**What to do**
Your answer should be a single number: the count of lines in the records below containing the word "Option".
· · · · · · ·
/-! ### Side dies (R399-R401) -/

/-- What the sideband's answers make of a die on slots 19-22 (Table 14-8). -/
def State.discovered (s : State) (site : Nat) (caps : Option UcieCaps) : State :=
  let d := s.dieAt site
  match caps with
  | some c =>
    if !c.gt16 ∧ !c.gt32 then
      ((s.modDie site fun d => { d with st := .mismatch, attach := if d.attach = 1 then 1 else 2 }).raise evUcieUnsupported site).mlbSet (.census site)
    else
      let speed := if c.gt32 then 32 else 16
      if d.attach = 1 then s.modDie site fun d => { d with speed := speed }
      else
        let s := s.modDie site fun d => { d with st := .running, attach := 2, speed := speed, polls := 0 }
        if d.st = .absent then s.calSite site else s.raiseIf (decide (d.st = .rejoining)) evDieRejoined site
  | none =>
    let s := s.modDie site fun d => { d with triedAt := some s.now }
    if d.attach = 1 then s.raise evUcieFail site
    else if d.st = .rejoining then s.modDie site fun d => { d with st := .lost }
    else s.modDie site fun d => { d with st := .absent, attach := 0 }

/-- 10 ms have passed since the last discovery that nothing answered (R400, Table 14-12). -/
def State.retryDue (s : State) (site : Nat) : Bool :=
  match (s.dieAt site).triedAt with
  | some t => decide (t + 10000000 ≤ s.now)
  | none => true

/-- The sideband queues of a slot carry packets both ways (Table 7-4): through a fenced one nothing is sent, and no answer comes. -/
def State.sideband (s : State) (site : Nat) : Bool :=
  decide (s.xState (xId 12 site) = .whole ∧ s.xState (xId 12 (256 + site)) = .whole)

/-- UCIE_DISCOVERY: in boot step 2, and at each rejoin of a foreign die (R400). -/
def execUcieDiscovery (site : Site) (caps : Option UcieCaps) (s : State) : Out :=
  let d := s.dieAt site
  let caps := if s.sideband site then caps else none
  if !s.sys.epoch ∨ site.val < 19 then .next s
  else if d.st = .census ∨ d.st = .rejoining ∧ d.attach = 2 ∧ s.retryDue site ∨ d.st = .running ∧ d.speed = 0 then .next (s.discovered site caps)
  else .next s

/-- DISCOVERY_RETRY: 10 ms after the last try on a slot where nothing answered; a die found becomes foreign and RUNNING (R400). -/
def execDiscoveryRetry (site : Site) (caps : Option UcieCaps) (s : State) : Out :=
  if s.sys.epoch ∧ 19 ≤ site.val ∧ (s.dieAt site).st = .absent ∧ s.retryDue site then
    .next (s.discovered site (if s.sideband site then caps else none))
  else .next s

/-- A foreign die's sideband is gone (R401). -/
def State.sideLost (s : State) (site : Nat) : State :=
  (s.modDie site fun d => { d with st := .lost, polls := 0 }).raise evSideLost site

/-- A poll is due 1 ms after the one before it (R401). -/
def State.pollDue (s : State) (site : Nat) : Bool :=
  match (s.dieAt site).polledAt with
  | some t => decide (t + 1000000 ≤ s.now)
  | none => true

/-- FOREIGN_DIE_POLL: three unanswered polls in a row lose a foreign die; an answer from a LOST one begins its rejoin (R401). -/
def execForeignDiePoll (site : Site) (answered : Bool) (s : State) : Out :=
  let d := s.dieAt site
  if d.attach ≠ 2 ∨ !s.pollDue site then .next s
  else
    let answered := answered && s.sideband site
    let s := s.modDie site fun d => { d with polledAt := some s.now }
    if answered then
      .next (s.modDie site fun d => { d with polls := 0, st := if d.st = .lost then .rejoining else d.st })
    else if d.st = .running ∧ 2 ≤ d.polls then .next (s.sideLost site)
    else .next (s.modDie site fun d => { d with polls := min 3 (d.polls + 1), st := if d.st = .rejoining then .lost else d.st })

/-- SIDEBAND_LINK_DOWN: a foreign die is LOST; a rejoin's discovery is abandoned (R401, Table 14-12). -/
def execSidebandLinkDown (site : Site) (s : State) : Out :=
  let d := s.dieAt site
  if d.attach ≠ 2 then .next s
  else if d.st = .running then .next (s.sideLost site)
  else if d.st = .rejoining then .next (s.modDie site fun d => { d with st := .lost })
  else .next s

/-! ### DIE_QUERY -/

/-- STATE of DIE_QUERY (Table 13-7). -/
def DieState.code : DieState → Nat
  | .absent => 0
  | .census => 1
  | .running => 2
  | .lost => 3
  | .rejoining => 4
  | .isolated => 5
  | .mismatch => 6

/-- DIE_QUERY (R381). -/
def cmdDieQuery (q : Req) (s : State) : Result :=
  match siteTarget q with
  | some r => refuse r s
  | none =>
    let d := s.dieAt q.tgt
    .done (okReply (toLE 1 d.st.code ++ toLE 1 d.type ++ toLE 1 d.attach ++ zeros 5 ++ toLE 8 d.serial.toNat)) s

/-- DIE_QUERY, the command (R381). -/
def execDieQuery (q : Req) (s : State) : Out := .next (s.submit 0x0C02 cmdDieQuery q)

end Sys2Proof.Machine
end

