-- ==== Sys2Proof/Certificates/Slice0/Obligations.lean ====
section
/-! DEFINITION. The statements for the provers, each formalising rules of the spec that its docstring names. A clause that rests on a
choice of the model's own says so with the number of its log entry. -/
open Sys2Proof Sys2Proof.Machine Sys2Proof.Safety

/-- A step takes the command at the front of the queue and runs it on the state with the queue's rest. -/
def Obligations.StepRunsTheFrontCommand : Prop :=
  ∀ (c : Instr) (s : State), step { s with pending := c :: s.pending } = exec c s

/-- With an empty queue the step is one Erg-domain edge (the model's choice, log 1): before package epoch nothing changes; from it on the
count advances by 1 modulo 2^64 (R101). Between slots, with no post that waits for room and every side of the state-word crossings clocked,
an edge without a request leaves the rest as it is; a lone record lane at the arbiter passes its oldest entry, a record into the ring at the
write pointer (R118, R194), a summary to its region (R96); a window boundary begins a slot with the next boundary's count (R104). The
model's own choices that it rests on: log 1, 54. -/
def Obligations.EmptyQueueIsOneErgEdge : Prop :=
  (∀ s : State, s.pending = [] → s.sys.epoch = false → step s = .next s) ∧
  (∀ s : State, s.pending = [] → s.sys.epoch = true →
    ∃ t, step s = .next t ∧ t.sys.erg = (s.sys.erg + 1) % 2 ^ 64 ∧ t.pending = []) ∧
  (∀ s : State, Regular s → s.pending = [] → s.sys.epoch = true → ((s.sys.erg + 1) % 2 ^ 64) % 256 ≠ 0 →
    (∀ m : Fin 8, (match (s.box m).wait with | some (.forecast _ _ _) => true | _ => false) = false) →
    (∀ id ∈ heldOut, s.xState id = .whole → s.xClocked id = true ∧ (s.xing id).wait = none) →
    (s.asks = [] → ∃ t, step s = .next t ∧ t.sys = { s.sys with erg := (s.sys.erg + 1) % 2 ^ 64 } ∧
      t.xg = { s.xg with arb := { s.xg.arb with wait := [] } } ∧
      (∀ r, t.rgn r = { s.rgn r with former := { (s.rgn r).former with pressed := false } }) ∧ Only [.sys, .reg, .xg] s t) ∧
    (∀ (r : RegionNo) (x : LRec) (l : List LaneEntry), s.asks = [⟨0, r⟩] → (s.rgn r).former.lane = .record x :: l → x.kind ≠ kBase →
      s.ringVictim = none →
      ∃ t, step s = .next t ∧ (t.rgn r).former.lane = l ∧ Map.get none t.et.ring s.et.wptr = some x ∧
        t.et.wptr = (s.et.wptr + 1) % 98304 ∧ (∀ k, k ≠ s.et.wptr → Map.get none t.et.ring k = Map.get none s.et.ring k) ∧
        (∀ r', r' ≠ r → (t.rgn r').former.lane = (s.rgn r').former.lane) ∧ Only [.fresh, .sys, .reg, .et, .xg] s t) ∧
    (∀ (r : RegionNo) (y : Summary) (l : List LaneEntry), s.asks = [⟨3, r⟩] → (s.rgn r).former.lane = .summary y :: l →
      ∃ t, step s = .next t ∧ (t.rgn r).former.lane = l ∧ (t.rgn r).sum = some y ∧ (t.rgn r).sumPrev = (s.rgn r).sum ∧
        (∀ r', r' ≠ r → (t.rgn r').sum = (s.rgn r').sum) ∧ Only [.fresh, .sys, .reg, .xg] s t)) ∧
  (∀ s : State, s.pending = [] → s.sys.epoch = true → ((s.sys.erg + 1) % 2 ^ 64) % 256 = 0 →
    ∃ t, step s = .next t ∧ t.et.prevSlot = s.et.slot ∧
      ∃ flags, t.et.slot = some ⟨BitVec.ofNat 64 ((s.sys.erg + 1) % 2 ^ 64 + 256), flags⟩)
· · · · · · ·
**Answer space**
3